# 21 PLL execution ("time attack")



## Harris Chan (May 13, 2007)

Hey guys, I know it's mentioned to other thread somewhat, but this thread's about doing the 21 PLL time attack--records, order of algos, etc.

My best is 44.22, not that fast, but it's good enough lol. What about you guys?

Perhaps we can also get some videos of 21 PLL by many people!

Harris


----------



## pjk (May 13, 2007)

My best is 56.xx seconds, but I need to practice a lot more. My order is horrible, and a few of my algs are real crappy. I would be interested in seeing vids, and discussing order.


----------



## pjk (May 15, 2007)

Harris, what order do you do yours in? We could also try timing 11 of your quickest algs just to see how quick that can be.


----------



## dChan (May 15, 2007)

How do we do all 21 algs once and end up with a solved cube? I was puzzled by that. Or do you not end up with a solvedd cube(if so it would be heard to tell if you did each alg correctly although only the LL is affected).


----------



## ExoCorsair (May 15, 2007)

I tried once and got a 2:30.xx... It's really hard to remember which algs I already did.


----------



## pjk (May 15, 2007)

> *How do we do all 21 algs once and end up with a solved cube? I was puzzled by that. Or do you not end up with a solvedd cube(if so it would be heard to tell if you did each alg correctly although only the LL is affected).*


Depending on the order, you will end up with a solved cube. If you start off with a solved cube and you go through all 21 and end up with the LL oriented correctly and just needs permuting, you most likely didn't mess up.

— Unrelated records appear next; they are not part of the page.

/-- The warp words of R69 and R70: opcode, head, bits [17:0], extension word. -/
def decodeWarpRaw (op : Nat) (h : WarpHdr) (x : BitVec 18) (y : W32) : Option Instr :=
  match op with
  | 0x0 => some (.sadd h (fld x 12 6) (fld x 6 6) (fld x 0 6))
  | 0x1 => some (.ssub h (fld x 12 6) (fld x 6 6) (fld x 0 6))
  | 0x2 => ck (isZ x 0 6) (some (.saddi h (fld x 12 6) (fld x 6 6) y))
  | 0x3 => some (.smul h (fld x 12 6) (fld x 6 6) (fld x 0 6))
  | 0x4 => some (.smulhi h (fld x 12 6) (fld x 6 6) (fld x 0 6))
  | 0x5 => some (.smin h (fld x 12 6) (fld x 6 6) (fld x 0 6))
  | 0x6 => some (.smax h (fld x 12 6) (fld x 6 6) (fld x 0 6))
  | 0x7 => some (.sminn h (fld x 12 6) (fld x 6 6) (fld x 0 6))
  | 0x8 => some (.smaxn h (fld x 12 6) (fld x 6 6) (fld x 0 6))
  | 0x9 => some (.sand h (fld x 12 6) (fld x 6 6) (fld x 0 6))
  | 0xa => some (.sor h (fld x 12 6) (fld x 6 6) (fld x 0 6))
  | 0xb => some (.sxor h (fld x 12 6) (fld x 6 6) (fld x 0 6))
  | 0xc => some (.sshl h (fld x 12 6) (fld x 6 6) (fld x 0 6))
  | 0xd => some (.sshr h (fld x 12 6) (fld x 6 6) (fld x 0 6))
  | 0xe => some (.ssar h (fld x 12 6) (fld x 6 6) (fld x 0 6))
  | 0xf => ck (isZ x 0 6) (some (.smov h (fld x 12 6) (fld x 6 6)))
  | 0x10 => ck (isZ x 0 12) (some (.smovi h (fld x 12 6) y))
  | 0x11 => some (.sadd64 h (fld x 12 6) (fld x 6 6) (fld x 0 6))
  | 0x12 => some (.ssub64 h (fld x 12 6) (fld x 6 6) (fld x 0 6))
  | 0x13 => ck (isZ x 0 6 && isZ y 12 20) (some (.sbfe h (fld x 12 6) (fld x 6 6) (bit y 11) (fld y 5 6) (fld y 0 5)))
  | 0x14 => ck (isZ x 0 6) (some (.spopc h (fld x 12 6) (fld x 6 6)))
  | 0x15 => ck (isZ x 0 6) (some (.sclz h (fld x 12 6) (fld x 6 6)))
  | 0x16 => ck (isZ x 12 6 && isZ y 17 15) ((CmpT.ofBits (fld y 15 2)).bind fun t => (Bop.ofBits (fld y 9 2)).bind fun bop => (Cond.ofBits (fld y 0 3)).bind fun cond => some (.scmp h (fld x 6 6) (fld x 0 6) t (bit y 14) (fld y 11 3) bop (fld y 6 3) (fld y 3 3) cond))
  | 0x17 => ck (isZ y 4 28) (some (.ssel h (fld x 12 6) (fld x 6 6) (fld x 0 6) (bit y 3) (fld y 0 3)))
  | 0x18 => ck (isZ x 0 18 && isZ y 20 12) (some (.qlop h (fld y 17 3) (fld y 14 3) (fld y 11 3) (fld y 8 3) (fld y 0 8)))
  | 0x19 => some (.sdiv h (fld x 12 6) (fld x 6 6) (fld x 0 6))
  | 0x1a => some (.sdivn h (fld x 12 6) (fld x 6 6) (fld x 0 6))
  | 0x1b => some (.sfadd h (fld x 12 6) (fld x 6 6) (fld x 0 6))
  | 0x1c => some (.sfmul h (fld x 12 6) (fld x 6 6) (fld x 0 6))
  | 0x1d => ck (isZ y 0 26) (some (.sffma h (fld x 12 6) (fld x 6 6) (fld x 0 6) (fld y 26 6)))
  | 0x1e => ck (isZ x 0 6 && isZ y 12 20 && isZ y 0 1) ((Ty.ofBits (fld y 8 4)).bind fun dt => (Ty.ofBits (fld y 4 4)).bind fun st => (Rm.ofBits (fld y 2 2)).bind fun rmode => some (.scvt h (fld x 12 6) (fld x 6 6) dt st rmode (bit y 1)))
  | 0x40 => some (.bra h x)
  | 0x41 => ck (isZ x 12 6 && isZ y 16 16) (some (.brx h (fld x 6 6) (fld x 0 6) (fld y 0 16)))
  | 0x42 => some (.call h x)
  | 0x43 => ck (isZ x 0 18) (some (.ret h))
  | 0x44 => ck (isZ x 12 6 && isZ x 0 6 && isZ y 14 18) (some (.loop h (fld x 6 6) (fld y 0 14)))
  | 0x45 => ck (isZ x 0 18 && isZ y 14 2) (some (.loopi h (fld y 16 16) (fld y 0 14)))
  | 0x46 => some (.lbreak h x)
  | 0x47 => ck (isZ x 0 18) (some (.exit h))
  | 0x48 => ck (isZ x 0 18) (some (.nop h))
  | 0x49 => some (.trap h x)
  | 0x4a => ck (isZ x 0 18) (some (.tret h))
  | 0x4b => ck (isZ x 12 6 && isZ x 0 6) (some (.sleep h (fld x 6 6)))
  | 0x60 => ck (isZ x 12 6 && isZ x 3 1) (some (.bar h (fld x 6 6) (bit x 5) (bit x 4) (fld x 0 3)))
  | 0x61 => ck (isZ x 2 16) ((GbarCls.ofBits (fld x 0 2)).bind fun cls => some (.gbar h cls))
  | 0x62 => ck (isZ x 17 1 && isZ x 0 6) (some (.mbinit h (fld x 12 5) (fld x 6 6)))
  | 0x63 => ck (isZ x 17 1 && isZ x 0 6) (some (.mbexp h (fld x 12 5) (fld x 6 6)))
  | 0x64 => ck (isZ x 17 1 && isZ x 1 5) (some (.mbarr h (fld x 12 5) (fld x 6 6) (bit x 0)))
  | 0x65 => ck (isZ x 17 1 && isZ y 3 29) (some (.mbwait h (fld x 12 5) (fld x 6 6) (fld x 0 6) (fld y 0 3)))
  | 0x66 => ck (isZ x 0 18 && isZ y 5 27) ((Scope.ofBits (fld y 3 2)).bind fun scope => (Ord.ofBits (fld y 0 3)).bind fun ord => some (.fence h scope ord))
  | 0x67 => ck (isZ x 0 18 && isZ y 5 27) ((Scope.ofBits (fld y 3 2)).bind fun scope => (Ord.ofBits (fld y 0 3)).bind fun ord => some (.fencea h scope ord))
  | 0x80 => ck (isZ x 0 4) (some (.srd h (fld x 12 6) (fld x 4 8)))
  | 0x81 => ck (isZ x 14 4) (some (.swr h (fld x 6 8) (fld x 0 6)))
  | 0x82 => ck (isZ x 6 6 && isZ x 0 2 && isZ y 15 1 && isZ y 0 12) (some (.capq h (fld x 12 6) (fld x 2 4) (fld y 16 16) (fld y 12 3)))
  | 0x83 => ck (isZ x 0 12) (some (.clk h (fld x 12 6)))
  | 0x84 => ck (isZ x 12 6) (some (.evpost h (fld x 6 6) (fld x 0 6)))
  | 0x85 => ck (isZ x 12 6 && isZ x 0 6) (some (.tblld h (fld x 6 6)))
  | 0x86 => ck (isZ x 0 18) (some (.tblswp h))
  | 0x87 => ck (isZ x 0 18) (some (.racq h))
  | 0x88 => ck (isZ x 0 18) (some (.rrel h))
  | 0x89 => ck (isZ x 0 6) (some (.tierq h (fld x 12 6) (fld x 6 6)))
  | 0xa0 => ck (isZ x 1 1) ((Size.ofBits (fld y 5 3)).bind fun size => (Scope.ofBits (fld y 3 2)).bind fun scope => (Ord.ofBits (fld y 0 3)).bind fun ord => some (.sld h (fld x 12 6) (fld x 6 6) (fld x 2 4) (bit x 0) (fld y 8 24) size scope ord))
  | 0xa1 => ck (isZ x 0 6) ((Size.ofBits (fld y 5 3)).bind fun size => (Scope.ofBits (fld y 3 2)).bind fun scope => (Ord.ofBits (fld y 0 3)).bind fun ord => some (.sst h (fld x 12 6) (fld x 6 6) (fld y 8 24) size scope ord))
  | 0xa2 => ck (isZ x 0 2) ((Aop.ofBits (fld y 22 4)).bind fun aop => (Size.ofBits (fld y 5 3)).bind fun size => (Scope.ofBits (fld y 3 2)).bind fun scope => (Ord.ofBits (fld y 0 3)).bind fun ord => some (.satom h (fld x 12 6) (fld x 6 6) (fld x 2 4) (fld y 26 6) aop (fld y 8 14) size scope ord))
  | 0xa3 => ck (isZ x 1 1 && isZ y 3 2) ((Size.ofBits (fld y 5 3)).bind fun size => (Ord.ofBits (fld y 0 3)).bind fun ord => some (.slds h (fld x 12 6) (fld x 6 6) (fld x 2 4) (bit x 0) (fld y 8 24) size ord))
  | 0xa4 => ck (isZ x 0 6 && isZ y 3 2) ((Size.ofBits (fld y 5 3)).bind fun size => (Ord.ofBits (fld y 0 3)).bind fun ord => some (.ssts h (fld x 12 6) (fld x 6 6) (fld y 8 24) size ord))
  | 0xa5 => ck (isZ x 12 6 && isZ x 0 6 && isZ y 0 8) (some (.spref h (fld x 6 6) (fld y 8 24)))
  | 0xa6 => ck (isZ x 12 6) (some (.spclr h (fld x 6 6) (fld x 0 6)))
  | 0xa7 => ck (isZ x 1 5) (some (.spqry h (fld x 12 6) (fld x 6 6) (bit x 0)))
  | 0x100 => ck (isZ y 0 22) (some (.tcopy h (fld x 12 6) (fld x 6 6) (fld x 0 6) (fld y 28 4) (fld y 23 5) (bit y 22)))
  | 0x101 => ck (isZ y 0 22) (some (.tstore h (fld x 12 6) (fld x 6 6) (fld x 0 6) (fld y 28 4) (fld y 23 5) (bit y 22)))
  | 0x102 => ck (isZ y 21 1 && isZ y 0 18) (some (.tloadx h (fld x 12 6) (fld x 6 6) (fld x 0 6) (fld y 28 4) (fld y 23 5) (bit y 22) (fld y 18 3)))
  | 0x103 => ck (isZ y 21 1 && isZ y 0 18) (some (.tstorex h (fld x 12 6) (fld x 6 6) (fld x 0 6) (fld y 28 4) (fld y 23 5) (bit y 22) (fld y 18 3)))
  | 0x104 => ck (isZ x 12 6 && isZ x 4 2) (some (.tlrec h (fld x 6 6) (fld x 0 4)))
  | 0x105 => ck (isZ x 8 10) (some (.twait h (fld x 0 8)))
  | 0x106 => ck (isZ x 0 6 && isZ y 4 28) (some (.xjob h (fld x 12 6) (fld x 6 6) (fld y 0 4)))
  | 0x107 => some (.xwait h (fld x 12 6) (fld x 6 6) (fld x 0 6))
  | 0x120 => ck (isZ x 12 6 && isZ x 0 6 && isZ y 9 23 && isZ y 0 5) (some (.qinit h (fld x 6 6) (fld y 5 4)))
  | 0x121 => ck (isZ x 12 6 && isZ x 0 6 && isZ y 9 23) ((Scope.ofBits (fld y 3 2)).bind fun scope => (Ord.ofBits (fld y 0 3)).bind fun ord => some (.qpush h (fld x 6 6) (fld y 5 4) scope ord))
  | 0x122 => ck (isZ x 3 9 && isZ y 9 23) ((Scope.ofBits (fld y 3 2)).bind fun scope => (Ord.ofBits (fld y 0 3)).bind fun ord => some (.qpop h (fld x 12 6) (fld x 0 3) (fld y 5 4) scope ord))
  | 0x123 => ck (isZ x 3 9 && isZ y 9 23) ((Scope.ofBits (fld y 3 2)).bind fun scope => (Ord.ofBits (fld y 0 3)).bind fun ord => some (.qtry h (fld x 12 6) (fld x 0 3) (fld y 5 4) scope ord))
  | 0x124 => ck (isZ x 0 18 && isZ y 9 23) ((Scope.ofBits (fld y 3 2)).bind fun scope => (Ord.ofBits (fld y 0 3)).bind fun ord => some (.qclose h (fld y 5 4) scope ord))
  | 0x125 => ck (isZ x 0 12 && isZ y 9 23 && isZ y 0 5) (some (.qlen h (fld x 12 6) (fld y 5 4)))
  | 0x140 => some (.mma h (fld x 12 6) (fld x 6 6) (fld x 0 6) y)
  | 0x141 => some (.mmas h (fld x 12 6) (fld x 6 6) (fld x 0 6) y)
  | 0x142 => some (.mmap h (fld x 12 6) (fld x 6 6) (fld x 0 6) y)
  | 0x143 => ck (isZ x 12 6) (some (.accz h (fld x 6 6) (fld x 0 6)))
  | 0x144 => some (.acccpy h (fld x 12 6) (fld x 6 6) (fld x 0 6))
  | 0x145 => ck (isZ x 6 12) (some (.mwait h (fld x 0 6)))
  | 0x160 => ck (isZ x 0 12) (some (.tbegin h (fld x 12 6)))
  | 0x161 => ck (isZ x 0 18) (some (.tend h))
  | 0x162 => ck (isZ x 1 17) (some (.tabort h (bit x 0)))
  | 0x163 => ck (isZ x 0 12) (some (.tstat h (fld x 12 6)))
  | 0x164 => ck (isZ x 12 6 && isZ y 9 23) (some (.asdecl h (fld x 6 6) (fld x 0 6) (fld y 4 5) (fld y 0 4)))
  | 0x165 => ck (isZ x 4 14) (some (.asdrop h (fld x 0 4)))
  | _ => none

> *I tried once and got a 2:30.xx... It's really hard to remember which algs I already did.*


Look off a sheet and go down the list using your algs. Johannes can do all PLLs around 2 seconds or less and said that doing them over and over in a row like this will really help improve your PLL times.


----------



## Harris Chan (May 15, 2007)

Here's the list of PLL that I used...I tried to do it so that I don't have to waste time rotating to do the next algorithm. If I have time I'll write out all the moves.

U perm
U perm
Z perm
H perm
V perm
E perm
A perm
A perm
T perm
Y perm
F perm
R perm
R perm
J perm 
J perm
G perm
G perm
G perm
G perm
N perm
N perm


----------



## Harris Chan (May 19, 2007)

I made a video (with my webcam) of the 21 PLL time attack (42.16, new pb) I think I'll use that cube for the competition tomorrow...hmm

http://www.youtube.com/watch?v=EzsFgqGOtb8

-Harris


----------



## dChan (May 19, 2007)

Good luck at the Open man. I just know you are gonna get an 8 second single! Record your solves btw!


----------



## Lt-UnReaL (May 20, 2007)

> _Originally posted by Harris Chan_@May 19 2007, 01:14 AM
> * I made a video (with my webcam) of the 21 PLL time attack (42.16, new pb) I think I'll use that cube for the competition tomorrow...hmm
> 
> http://www.youtube.com/watch?v=EzsFgqGOtb8
> ...


 Crazy!!!


----------



## Cubinator (May 21, 2007)

1:23.05 is my best. Meh. That's about pi tps for me. I have a lot of lockups, so this can definitely be improved. It also helped me realize which PLL algs are my slowest.


----------



## pjk (Jul 13, 2007)

We could almost make the 21 PLL attack a competition for the competition area. Not sure though. Anyone working on a PLL attack lately? I need to do some. Anyone ever try an OLL time attack?


----------



## hdskull (Jul 13, 2007)

i started doing PLL execution "time attacks" when i saw the yu jeong min video posted by Harrison and obviously Harrison's video too as i was very impressed with both, so i decided to try myself. at that time i didn't know the G perms yet so the best time i got was 1:24(w/o G). not soon after that i learned G perms and i got a lot slower, haha obviously. i do time attack about once every 2 weeks (once meaning something like 5 times, but at once). btw started doing this about 4 weeks ago? so i've done it a couple times, maybe 3. and my best time is 1:21.75 for all 21 PLL, it's very good practice to make ur PLL go faster.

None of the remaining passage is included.